[Stored data]

________________

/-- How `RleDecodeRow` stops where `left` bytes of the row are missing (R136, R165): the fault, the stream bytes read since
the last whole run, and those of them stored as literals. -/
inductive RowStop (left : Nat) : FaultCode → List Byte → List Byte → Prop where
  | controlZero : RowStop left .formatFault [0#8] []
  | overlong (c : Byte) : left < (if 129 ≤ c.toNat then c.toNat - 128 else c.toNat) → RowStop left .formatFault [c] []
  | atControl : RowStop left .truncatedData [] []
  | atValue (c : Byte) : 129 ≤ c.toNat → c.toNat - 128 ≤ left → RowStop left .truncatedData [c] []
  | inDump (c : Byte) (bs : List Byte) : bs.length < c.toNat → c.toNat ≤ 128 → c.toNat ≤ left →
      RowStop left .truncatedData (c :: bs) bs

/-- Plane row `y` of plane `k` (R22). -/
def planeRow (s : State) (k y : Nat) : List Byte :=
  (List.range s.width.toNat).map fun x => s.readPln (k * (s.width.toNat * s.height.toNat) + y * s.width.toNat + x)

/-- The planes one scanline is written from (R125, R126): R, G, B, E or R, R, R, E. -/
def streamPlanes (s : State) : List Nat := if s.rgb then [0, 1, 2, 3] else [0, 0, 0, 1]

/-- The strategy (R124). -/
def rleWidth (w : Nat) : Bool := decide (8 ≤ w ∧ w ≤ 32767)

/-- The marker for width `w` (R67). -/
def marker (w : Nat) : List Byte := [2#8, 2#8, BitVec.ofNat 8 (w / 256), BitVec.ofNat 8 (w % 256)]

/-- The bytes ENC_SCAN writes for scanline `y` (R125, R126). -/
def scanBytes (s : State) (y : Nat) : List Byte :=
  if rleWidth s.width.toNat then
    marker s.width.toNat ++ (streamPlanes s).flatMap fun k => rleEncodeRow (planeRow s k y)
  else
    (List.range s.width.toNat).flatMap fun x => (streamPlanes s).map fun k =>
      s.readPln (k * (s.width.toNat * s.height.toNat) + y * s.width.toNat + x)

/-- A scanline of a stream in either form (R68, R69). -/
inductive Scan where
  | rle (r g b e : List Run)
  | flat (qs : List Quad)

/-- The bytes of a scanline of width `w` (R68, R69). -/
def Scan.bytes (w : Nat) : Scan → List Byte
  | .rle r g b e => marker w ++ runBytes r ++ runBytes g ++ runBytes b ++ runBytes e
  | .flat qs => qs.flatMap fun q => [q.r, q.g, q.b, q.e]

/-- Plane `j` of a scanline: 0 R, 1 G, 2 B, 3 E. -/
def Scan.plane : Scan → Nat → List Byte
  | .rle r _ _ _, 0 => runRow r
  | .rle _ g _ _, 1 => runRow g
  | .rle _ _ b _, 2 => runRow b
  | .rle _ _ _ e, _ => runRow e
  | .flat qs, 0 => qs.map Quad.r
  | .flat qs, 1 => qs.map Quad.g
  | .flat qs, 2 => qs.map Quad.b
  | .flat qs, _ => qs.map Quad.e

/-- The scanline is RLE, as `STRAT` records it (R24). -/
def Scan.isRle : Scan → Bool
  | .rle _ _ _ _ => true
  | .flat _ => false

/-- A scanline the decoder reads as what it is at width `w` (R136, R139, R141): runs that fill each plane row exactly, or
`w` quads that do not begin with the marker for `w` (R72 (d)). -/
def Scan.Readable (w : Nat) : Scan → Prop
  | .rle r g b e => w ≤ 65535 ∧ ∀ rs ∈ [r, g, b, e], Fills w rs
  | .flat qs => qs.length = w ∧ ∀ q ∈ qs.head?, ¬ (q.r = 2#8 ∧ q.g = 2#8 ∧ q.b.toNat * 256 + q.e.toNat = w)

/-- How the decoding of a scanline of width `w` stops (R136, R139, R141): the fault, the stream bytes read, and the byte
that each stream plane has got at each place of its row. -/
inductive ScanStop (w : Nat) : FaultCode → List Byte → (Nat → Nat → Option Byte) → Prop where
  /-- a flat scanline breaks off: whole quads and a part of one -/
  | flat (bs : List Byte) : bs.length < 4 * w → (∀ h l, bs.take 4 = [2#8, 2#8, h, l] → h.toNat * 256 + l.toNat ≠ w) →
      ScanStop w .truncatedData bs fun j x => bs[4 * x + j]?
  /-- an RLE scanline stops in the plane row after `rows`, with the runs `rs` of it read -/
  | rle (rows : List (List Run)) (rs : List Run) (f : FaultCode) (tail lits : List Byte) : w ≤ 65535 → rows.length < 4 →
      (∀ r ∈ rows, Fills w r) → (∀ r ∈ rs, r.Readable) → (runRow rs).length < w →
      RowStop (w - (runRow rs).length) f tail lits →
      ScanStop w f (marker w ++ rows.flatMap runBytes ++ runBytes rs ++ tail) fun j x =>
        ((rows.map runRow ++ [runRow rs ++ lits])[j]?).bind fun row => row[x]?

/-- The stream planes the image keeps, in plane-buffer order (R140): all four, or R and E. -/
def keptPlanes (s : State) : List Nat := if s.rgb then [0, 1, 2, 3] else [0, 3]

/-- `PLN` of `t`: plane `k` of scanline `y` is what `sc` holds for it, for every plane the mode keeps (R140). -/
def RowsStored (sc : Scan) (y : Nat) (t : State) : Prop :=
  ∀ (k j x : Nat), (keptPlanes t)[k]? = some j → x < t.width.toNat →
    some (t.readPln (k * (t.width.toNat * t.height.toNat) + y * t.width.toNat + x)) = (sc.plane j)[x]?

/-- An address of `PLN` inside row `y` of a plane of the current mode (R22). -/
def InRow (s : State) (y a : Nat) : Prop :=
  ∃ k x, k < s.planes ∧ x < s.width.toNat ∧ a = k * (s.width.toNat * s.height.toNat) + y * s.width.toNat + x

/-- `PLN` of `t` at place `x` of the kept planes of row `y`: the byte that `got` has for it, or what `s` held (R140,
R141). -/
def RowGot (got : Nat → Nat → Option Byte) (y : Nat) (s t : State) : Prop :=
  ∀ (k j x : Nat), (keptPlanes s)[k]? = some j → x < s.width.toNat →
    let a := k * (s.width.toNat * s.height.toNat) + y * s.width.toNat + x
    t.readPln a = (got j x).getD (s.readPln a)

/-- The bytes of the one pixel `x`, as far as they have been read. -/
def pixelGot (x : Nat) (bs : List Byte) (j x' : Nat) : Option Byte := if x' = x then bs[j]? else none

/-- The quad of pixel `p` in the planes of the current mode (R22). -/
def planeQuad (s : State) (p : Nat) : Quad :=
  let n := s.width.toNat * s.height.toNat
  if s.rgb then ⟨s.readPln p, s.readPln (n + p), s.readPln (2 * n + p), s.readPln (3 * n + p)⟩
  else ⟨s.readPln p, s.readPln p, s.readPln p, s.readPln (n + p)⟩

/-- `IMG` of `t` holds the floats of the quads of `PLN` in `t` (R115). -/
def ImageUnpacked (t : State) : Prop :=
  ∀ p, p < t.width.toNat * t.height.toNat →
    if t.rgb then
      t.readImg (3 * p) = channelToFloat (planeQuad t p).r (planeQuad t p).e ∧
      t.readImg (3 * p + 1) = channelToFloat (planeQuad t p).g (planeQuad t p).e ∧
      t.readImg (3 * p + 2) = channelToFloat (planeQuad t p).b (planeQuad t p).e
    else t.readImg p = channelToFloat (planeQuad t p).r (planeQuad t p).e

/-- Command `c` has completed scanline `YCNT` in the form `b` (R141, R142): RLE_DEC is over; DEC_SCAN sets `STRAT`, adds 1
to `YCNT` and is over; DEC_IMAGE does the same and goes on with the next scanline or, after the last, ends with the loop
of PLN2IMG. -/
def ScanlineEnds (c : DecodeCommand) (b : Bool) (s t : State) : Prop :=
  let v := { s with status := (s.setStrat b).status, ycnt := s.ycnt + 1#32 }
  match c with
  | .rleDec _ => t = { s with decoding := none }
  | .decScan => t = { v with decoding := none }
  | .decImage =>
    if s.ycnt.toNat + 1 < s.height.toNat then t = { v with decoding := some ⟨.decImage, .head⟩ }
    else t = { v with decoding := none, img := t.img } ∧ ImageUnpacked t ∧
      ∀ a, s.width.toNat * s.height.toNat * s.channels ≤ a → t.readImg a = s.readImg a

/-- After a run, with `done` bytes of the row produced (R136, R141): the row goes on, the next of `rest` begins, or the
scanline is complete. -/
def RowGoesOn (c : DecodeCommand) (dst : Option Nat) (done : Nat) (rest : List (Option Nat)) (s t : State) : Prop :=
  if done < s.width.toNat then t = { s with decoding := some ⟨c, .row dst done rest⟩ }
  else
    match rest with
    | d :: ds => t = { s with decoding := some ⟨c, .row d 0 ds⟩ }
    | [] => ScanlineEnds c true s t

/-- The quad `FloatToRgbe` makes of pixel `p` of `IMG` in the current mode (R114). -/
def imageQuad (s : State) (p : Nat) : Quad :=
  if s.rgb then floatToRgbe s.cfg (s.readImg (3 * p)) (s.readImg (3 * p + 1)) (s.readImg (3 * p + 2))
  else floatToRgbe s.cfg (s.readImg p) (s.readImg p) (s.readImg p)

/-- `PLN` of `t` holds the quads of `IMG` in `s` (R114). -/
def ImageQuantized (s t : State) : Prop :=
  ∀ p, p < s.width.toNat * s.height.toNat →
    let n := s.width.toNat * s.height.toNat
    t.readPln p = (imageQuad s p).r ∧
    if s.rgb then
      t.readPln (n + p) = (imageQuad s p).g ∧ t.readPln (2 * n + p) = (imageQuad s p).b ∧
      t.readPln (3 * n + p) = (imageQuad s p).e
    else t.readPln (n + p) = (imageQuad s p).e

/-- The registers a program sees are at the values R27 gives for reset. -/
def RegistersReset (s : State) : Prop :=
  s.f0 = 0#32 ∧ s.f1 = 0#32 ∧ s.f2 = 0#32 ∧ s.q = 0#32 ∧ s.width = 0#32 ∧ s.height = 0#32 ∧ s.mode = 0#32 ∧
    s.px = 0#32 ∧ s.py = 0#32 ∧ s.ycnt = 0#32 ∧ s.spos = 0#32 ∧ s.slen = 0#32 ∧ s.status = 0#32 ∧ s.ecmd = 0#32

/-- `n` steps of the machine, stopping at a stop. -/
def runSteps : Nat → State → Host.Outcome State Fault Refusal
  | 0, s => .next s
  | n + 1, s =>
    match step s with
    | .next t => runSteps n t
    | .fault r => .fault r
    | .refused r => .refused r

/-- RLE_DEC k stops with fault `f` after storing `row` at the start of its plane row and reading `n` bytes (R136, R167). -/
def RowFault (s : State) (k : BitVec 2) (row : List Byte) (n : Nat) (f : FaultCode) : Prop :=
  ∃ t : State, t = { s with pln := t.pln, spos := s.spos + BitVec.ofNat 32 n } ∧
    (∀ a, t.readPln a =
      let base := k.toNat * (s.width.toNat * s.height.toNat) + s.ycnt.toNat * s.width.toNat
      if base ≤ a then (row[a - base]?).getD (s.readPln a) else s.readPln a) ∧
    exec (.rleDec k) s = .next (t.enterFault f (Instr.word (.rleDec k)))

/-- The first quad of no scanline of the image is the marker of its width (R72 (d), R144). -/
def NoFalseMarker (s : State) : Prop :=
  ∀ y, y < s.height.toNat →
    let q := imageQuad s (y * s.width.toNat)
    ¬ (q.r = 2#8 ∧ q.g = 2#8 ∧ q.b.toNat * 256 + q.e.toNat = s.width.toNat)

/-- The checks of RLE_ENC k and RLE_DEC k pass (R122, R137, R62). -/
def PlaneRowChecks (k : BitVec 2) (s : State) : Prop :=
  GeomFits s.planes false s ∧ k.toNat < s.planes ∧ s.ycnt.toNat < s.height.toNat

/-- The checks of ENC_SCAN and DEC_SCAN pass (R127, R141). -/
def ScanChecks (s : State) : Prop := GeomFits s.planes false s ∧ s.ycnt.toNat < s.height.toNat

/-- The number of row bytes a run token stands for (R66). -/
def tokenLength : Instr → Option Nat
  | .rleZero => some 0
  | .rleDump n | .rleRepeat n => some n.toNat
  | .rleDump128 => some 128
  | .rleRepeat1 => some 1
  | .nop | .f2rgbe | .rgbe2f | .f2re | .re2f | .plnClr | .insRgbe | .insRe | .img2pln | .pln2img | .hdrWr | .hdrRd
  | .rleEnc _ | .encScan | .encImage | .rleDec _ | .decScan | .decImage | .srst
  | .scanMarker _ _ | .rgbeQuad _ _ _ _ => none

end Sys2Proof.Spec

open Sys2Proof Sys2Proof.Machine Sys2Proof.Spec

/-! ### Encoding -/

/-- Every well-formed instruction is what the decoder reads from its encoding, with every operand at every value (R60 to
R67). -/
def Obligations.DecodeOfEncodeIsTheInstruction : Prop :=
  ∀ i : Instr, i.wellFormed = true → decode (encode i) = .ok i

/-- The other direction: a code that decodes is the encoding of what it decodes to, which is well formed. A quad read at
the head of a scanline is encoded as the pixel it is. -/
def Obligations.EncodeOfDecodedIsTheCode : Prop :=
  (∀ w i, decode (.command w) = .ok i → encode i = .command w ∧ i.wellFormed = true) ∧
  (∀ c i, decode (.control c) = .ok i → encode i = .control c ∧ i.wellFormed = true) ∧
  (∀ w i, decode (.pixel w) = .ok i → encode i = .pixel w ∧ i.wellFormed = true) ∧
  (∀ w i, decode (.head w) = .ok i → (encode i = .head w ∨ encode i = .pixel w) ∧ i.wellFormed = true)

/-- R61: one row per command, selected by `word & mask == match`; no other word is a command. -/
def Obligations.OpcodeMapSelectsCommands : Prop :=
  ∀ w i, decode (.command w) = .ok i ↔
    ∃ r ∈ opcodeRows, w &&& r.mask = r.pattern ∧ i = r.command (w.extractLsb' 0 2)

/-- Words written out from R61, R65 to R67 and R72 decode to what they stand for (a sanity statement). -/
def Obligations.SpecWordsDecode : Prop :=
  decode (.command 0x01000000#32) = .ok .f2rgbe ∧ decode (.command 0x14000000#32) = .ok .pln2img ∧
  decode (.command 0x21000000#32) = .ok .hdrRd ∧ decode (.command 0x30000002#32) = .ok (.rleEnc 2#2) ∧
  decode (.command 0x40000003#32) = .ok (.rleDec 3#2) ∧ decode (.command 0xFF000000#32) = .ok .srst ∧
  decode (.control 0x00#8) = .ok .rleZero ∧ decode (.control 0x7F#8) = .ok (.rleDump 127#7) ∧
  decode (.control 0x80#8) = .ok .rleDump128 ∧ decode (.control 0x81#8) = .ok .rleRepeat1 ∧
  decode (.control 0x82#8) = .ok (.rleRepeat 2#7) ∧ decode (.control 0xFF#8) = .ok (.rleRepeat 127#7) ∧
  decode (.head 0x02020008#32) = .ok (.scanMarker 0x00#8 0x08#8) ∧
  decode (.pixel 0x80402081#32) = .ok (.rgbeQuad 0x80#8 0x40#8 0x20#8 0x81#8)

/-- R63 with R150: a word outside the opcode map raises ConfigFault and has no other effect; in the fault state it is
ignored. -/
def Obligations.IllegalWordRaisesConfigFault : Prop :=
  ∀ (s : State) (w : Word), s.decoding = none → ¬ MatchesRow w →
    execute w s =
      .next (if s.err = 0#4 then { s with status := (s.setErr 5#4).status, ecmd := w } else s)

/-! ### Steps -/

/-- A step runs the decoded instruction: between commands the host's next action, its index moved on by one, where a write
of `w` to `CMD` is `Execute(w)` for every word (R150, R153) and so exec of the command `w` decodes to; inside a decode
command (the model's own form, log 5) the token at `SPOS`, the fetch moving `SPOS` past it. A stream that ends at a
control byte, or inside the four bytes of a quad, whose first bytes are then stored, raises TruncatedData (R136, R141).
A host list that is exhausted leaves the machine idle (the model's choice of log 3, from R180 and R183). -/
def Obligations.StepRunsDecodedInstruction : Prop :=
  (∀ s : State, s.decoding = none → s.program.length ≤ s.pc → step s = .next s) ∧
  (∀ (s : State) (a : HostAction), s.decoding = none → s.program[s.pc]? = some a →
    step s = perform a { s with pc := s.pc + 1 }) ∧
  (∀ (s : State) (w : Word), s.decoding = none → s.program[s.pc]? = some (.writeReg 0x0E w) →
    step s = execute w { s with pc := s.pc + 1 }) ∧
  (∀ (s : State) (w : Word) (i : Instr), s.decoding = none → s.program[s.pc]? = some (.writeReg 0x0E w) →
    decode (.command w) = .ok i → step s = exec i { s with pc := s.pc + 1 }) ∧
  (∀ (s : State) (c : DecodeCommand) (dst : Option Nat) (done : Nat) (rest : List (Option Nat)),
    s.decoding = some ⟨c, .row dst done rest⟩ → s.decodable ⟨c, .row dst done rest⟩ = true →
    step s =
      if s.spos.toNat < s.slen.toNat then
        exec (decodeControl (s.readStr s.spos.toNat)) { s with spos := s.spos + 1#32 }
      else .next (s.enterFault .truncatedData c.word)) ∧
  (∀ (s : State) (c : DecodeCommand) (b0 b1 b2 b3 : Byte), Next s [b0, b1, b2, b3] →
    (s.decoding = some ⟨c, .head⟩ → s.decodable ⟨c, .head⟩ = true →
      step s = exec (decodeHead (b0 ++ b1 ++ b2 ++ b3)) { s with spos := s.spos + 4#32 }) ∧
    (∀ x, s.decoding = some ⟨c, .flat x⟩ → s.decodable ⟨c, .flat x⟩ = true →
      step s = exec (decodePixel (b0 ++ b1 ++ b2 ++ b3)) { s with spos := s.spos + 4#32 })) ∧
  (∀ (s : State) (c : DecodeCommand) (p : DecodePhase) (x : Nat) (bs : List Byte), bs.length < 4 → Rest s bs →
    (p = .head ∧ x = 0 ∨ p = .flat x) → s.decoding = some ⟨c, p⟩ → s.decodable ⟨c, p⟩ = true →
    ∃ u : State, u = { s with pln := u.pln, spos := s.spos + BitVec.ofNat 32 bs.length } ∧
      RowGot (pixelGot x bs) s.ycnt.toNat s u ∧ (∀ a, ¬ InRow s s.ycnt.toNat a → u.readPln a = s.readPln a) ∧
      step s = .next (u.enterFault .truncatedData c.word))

________________

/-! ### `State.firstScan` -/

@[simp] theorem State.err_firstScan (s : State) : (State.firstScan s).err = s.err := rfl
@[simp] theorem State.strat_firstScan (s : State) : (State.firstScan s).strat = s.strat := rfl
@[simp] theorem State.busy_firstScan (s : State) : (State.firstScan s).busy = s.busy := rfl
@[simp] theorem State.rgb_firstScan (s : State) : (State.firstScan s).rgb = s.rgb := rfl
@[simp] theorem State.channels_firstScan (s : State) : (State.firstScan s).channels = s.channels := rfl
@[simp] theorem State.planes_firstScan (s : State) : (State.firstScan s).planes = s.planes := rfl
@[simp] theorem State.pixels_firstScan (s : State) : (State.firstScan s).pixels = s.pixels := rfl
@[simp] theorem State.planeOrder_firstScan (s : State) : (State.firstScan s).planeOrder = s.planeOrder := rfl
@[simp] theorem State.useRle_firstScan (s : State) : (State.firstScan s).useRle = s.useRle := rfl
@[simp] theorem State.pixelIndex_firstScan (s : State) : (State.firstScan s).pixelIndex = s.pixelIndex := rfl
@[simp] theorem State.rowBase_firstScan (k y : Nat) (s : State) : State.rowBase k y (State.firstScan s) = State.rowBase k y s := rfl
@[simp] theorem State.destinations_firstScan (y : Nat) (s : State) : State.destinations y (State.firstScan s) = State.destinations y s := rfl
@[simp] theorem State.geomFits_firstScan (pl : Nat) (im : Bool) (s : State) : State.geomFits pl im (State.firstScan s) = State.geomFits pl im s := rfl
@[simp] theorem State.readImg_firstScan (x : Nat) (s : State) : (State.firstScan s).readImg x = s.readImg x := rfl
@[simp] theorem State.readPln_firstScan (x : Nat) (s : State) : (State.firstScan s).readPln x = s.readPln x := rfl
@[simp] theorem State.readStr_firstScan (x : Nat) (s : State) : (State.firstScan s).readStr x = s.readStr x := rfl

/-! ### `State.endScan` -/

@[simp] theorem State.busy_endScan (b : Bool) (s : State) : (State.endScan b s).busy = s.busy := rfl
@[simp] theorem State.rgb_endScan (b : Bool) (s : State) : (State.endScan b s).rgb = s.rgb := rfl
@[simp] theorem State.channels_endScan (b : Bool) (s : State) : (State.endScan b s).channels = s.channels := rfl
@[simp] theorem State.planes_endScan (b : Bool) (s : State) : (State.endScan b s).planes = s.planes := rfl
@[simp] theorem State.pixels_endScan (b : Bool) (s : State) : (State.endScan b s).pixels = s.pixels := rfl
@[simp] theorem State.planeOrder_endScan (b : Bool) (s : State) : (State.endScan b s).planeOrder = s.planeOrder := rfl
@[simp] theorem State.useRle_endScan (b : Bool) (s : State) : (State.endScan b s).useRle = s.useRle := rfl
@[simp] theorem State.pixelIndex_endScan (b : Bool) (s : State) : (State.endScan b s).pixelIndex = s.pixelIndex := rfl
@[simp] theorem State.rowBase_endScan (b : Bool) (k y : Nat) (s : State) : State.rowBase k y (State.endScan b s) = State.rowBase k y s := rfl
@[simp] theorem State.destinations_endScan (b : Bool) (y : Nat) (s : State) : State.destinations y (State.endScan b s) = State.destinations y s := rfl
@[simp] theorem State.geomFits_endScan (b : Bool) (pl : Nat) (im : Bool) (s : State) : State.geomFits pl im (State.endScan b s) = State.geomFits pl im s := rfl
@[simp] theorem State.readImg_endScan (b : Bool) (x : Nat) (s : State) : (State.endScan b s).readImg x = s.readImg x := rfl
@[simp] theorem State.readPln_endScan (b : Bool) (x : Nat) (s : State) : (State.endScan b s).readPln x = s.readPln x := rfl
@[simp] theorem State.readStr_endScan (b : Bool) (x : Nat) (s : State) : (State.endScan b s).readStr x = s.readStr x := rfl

________________

→ WHAT YOU ARE ASKED TO DO: Note down each line above where the word "every" occurs.

→ FINAL ANSWER:
/-- `PLN` of `t`: plane `k` of scanline `y` is what `sc` holds for it, for every plane the mode keeps (R140). -/
/-- Every well-formed instruction is what the decoder reads from its encoding, with every operand at every value (R60 to
of `w` to `CMD` is `Execute(w)` for every word (R150, R153) and so exec of the command `w` decodes to; inside a decode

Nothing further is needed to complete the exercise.